The attack in Kryvyi Rih, Ukrainian president Volodymyr Zelenskiy’s home city, comes as Ukrainian forces are in the early stages of a counter-offensive, more than 15 months after Russia invaded.
Russian forces have unleashed overnight missile strikes repeatedly against targets across Ukraine in recent weeks, and Tuesday’s toll was among the highest from a single attack.
In late April, missile strikes hit an apartment building in the central city of Uman, killing 23 people, including six children.
Images from the latest missile attack relayed by Mr Zelenskiy on his Telegram channel showed firefighters battling a blaze as flames poked through broken windows in the damaged apartment building. Charred and damaged vehicles littered the ground.
“More terrorist missiles,” he wrote. “Russian killers continue their war against residential buildings, ordinary cities and people.”
The governor of the Dnipropetrovsk region, Serhiy Lysak, wrote on Telegram that the bodies of seven people were recovered from a private company’s warehouse, and “another four destinies were cut short” at the apartment building. He said search operations had been called off.
Kryvyi Rih mayor Oleksandr Vilkul said on the social media app that 28 people were wounded.
Russia’s Defence Ministry said its military fired missiles at Ukrainian operational reserves and a depot with Western weapons and ammunition. It said all targeted facilities were hit.
Kharkiv, Ukraine’s second-largest city, was attacked with Iranian-made Shahed drones, and the surrounding region was shelled, local governor Oleh Syniehubov said on Telegram. The shelling wounded two civilians in the town of Shevchenkove, south east of Kharkiv.
The mayor of Kharkiv, Ihor Terekhov, separately reported early on Tuesday that the drone strike damaged a utilities business and a warehouse in the city’s north east.
The Kyiv military administration reported that the capital came under fire as well on Tuesday, but the incoming missiles were destroyed by air defences and there were no reports of any casualties there.
Air defences overnight shot down 10 out of 14 cruise missiles and one of four Iranian-made Shahed drones launched by Russian forces, Ukraine’s General Staff said on its Facebook page.
Meanwhile, Ukraine’s deputy defence minister, Hanna Maliar, told Ukrainian TV that its offensive operations were ongoing in four areas in the south and east: near the town of Orikhiv in the southern Zaporizhzhia region; in the eastern Donetsk region near the city of Bakhmut; around the town of Marinka; and near Lyman in the Luhansk region.

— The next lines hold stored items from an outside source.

-- ==== Sys2Proof/Laws/KeptBoot.lean ====
section
/-! SUPPORT. KeptBoot: every operation that answers a state keeps Kept, one lemma for each, named after it.
The heats, the sessions, boot, the modes and the relay. -/

namespace Sys2Proof.Machine

open Sys2Proof

-- One proof at a time: in the package as one text, proofs checked side by side ask for too many threads.
set_option Elab.async false

/-! ### Heat -/

@[simp] theorem acceptHeat_kept {kp : Part → Bool} {s0 : State} (s : State) (b : List Byte) (c : Nat)
    (hk0 : Kept kp s0 s)
    (m_cyc : kp .cyc = false := by assumption) :
    Kept kp s0 (acceptHeat s b c) := by
  unfold acceptHeat
  dsimp only
  repeat' split
  all_goals simp_all

@[simp] theorem heatEof_kept {kp : Part → Bool} {s0 : State} (s : State) (cls : HeatClass) (late : Bool)
    (b : List Byte) (hk0 : Kept kp s0 s)
    (m_cyc : kp .cyc = false := by assumption) :
    Kept kp s0 (heatEof s cls late b) := by
  unfold heatEof
  dsimp only
  repeat' split
  all_goals simp_all

/-! ### Baton -/

@[simp] theorem batonErr_kept {kp : Part → Bool} {s0 : State} (s : State) (b : List Byte) (argx : Nat)
    (hk0 : Kept kp s0 s)
    (m_evq : kp .evq = false := by assumption) (m_trace : kp .trace = false := by assumption)
    (m_txn : kp .txn = false := by assumption) :
    Kept kp s0 (batonErr s b argx) := by
  unfold batonErr
  repeat' split
  all_goals simp_all

@[simp] theorem sentAll_kept {kp : Part → Bool} {s0 : State} (s : State) (l : List Response) (hk0 : Kept kp s0 s)
    (m_txn : kp .txn = false := by assumption) :
    Kept kp s0 (sentAll s l) := by
  induction l generalizing s with
  | nil => exact hk0
  | cons r q ih => exact ih _ (sentResponse_kept _ _ hk0)

@[simp] theorem batonEof_kept {kp : Part → Bool} {s0 : State} (s : State) (v : BatonView) (b : List Byte)
    (hk0 : Kept kp s0 s)
    (m_evq : kp .evq = false := by assumption) (m_trace : kp .trace = false := by assumption)
    (m_mode : kp .mode = false := by assumption) (m_safe : kp .safe = false := by assumption)
    (m_health : kp .health = false := by assumption) (m_adc : kp .adc = false := by assumption)
    (m_wdog : kp .wdog = false := by assumption) (m_txn : kp .txn = false := by assumption)
    (m_sec : kp .sec = false := by assumption) :
    Kept kp s0 (batonEof s v b) := by
  unfold batonEof
  repeat' split
  all_goals simp_all

/-! ### Bundle -/

@[simp] theorem State.setSlot_kept {kp : Part → Bool} {s0 : State} (s : State) (b : Bool) (p : Nat) (x : Option Slot)
    (hk0 : Kept kp s0 s)
    (m_upd : kp .upd = false := by assumption) :
    Kept kp s0 (State.setSlot s b p x) := by
  unfold State.setSlot
  repeat' split
  all_goals simp_all

/-! ### Session -/

@[simp] theorem setPhase_kept {kp : Part → Bool} {s0 : State} (s : State) (p : UpdPhase) (hk0 : Kept kp s0 s)
    (m_evq : kp .evq = false := by assumption) (m_trace : kp .trace = false := by assumption)
    (m_upd : kp .upd = false := by assumption) :
    Kept kp s0 (setPhase s p) := by
  unfold setPhase
  repeat' split
  all_goals simp_all

@[simp] theorem sessionClear_kept {kp : Part → Bool} {s0 : State} (s : State) (hk0 : Kept kp s0 s)
    (m_sec : kp .sec = false := by assumption) (m_media : kp .media = false := by assumption)
    (m_upd : kp .upd = false := by assumption) :
    Kept kp s0 (sessionClear s) := by
  unfold sessionClear
  simp_all

@[simp] theorem sessionIdle_kept {kp : Part → Bool} {s0 : State} (s : State) (hk0 : Kept kp s0 s)
    (m_evq : kp .evq = false := by assumption) (m_trace : kp .trace = false := by assumption)
    (m_sec : kp .sec = false := by assumption) (m_media : kp .media = false := by assumption)
    (m_upd : kp .upd = false := by assumption) :
    Kept kp s0 (sessionIdle s) := by
  unfold sessionIdle
  simp_all

@[simp] theorem postUpdRefused_kept {kp : Part → Bool} {s0 : State} (s : State) (code : Nat) (cmd : Nat)
    (hk0 : Kept kp s0 s)
    (m_evq : kp .evq = false := by assumption) (m_trace : kp .trace = false := by assumption)
    (m_upd : kp .upd = false := by assumption) :
    Kept kp s0 (postUpdRefused s code cmd) := by
  unfold postUpdRefused
  simp_all

@[simp] theorem sessionFail_kept {kp : Part → Bool} {s0 : State} (s : State) (code : Nat) (hk0 : Kept kp s0 s)
    (m_evq : kp .evq = false := by assumption) (m_trace : kp .trace = false := by assumption)
    (m_sec : kp .sec = false := by assumption) (m_media : kp .media = false := by assumption)
    (m_upd : kp .upd = false := by assumption) :
    Kept kp s0 (sessionFail s code) := by
  unfold sessionFail
  simp_all (maxDischargeDepth := 9)

@[simp] theorem openStaging_kept {kp : Part → Bool} {s0 : State} (s : State) (ident : List Byte) (metaN : Nat)
    (blocks : Nat) (hk0 : Kept kp s0 s)
    (m_upd : kp .upd = false := by assumption) (m_flash : kp .flash = false := by assumption) :
    Kept kp s0 (openStaging s ident metaN blocks) := by
  unfold openStaging
  simp_all

@[simp] theorem takeSector_kept {kp : Part → Bool} {s0 : State} (s : State) (n : Nat) (l : List Byte)
    (hk0 : Kept kp s0 s)
    (m_sec : kp .sec = false := by assumption) (m_upd : kp .upd = false := by assumption) :
    Kept kp s0 (takeSector s n l) := by
  unfold takeSector
  simp_all

@[simp] theorem judgeMeta_kept {kp : Part → Bool} {s0 : State} (s : State) (hk0 : Kept kp s0 s)
    (m_evq : kp .evq = false := by assumption) (m_trace : kp .trace = false := by assumption)
    (m_sec : kp .sec = false := by assumption) (m_media : kp .media = false := by assumption)
    (m_upd : kp .upd = false := by assumption) :
    Kept kp s0 (judgeMeta s) := by
  unfold judgeMeta
  dsimp only
  repeat' split
  all_goals simp_all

The head of Ukraine’s ground troops said the country’s forces were “moving forward” outside Bakhmut. Oleksandr Syrskyi wrote on Telegram that Russian forces are “losing positions on the flanks”.
For weeks, Ukrainian officials have been reporting small gains west of Bakhmut, which was largely devastated in the war’s longest and bloodiest battle before Moscow’s forces took control last month.
Over the last day, nearly a dozen frontline towns and villages in Ukrainian-held areas of Donetsk came under increased shelling as Ukrainian troops pushed forward, Mr Zelenskiy’s office said.
Also on Tuesday, the Russian Defence Ministry published a video showing what it said was a German-made Leopard 2 tank and US-made Bradley fighting vehicle captured from Ukrainian forces.
According to the ministry, the video was shot by Russian soldiers after fierce fighting in Zaporizhzhia, and a soldier is seen pointing at the immobilised vehicles. It was not immediately possible to verify the video’s authenticity.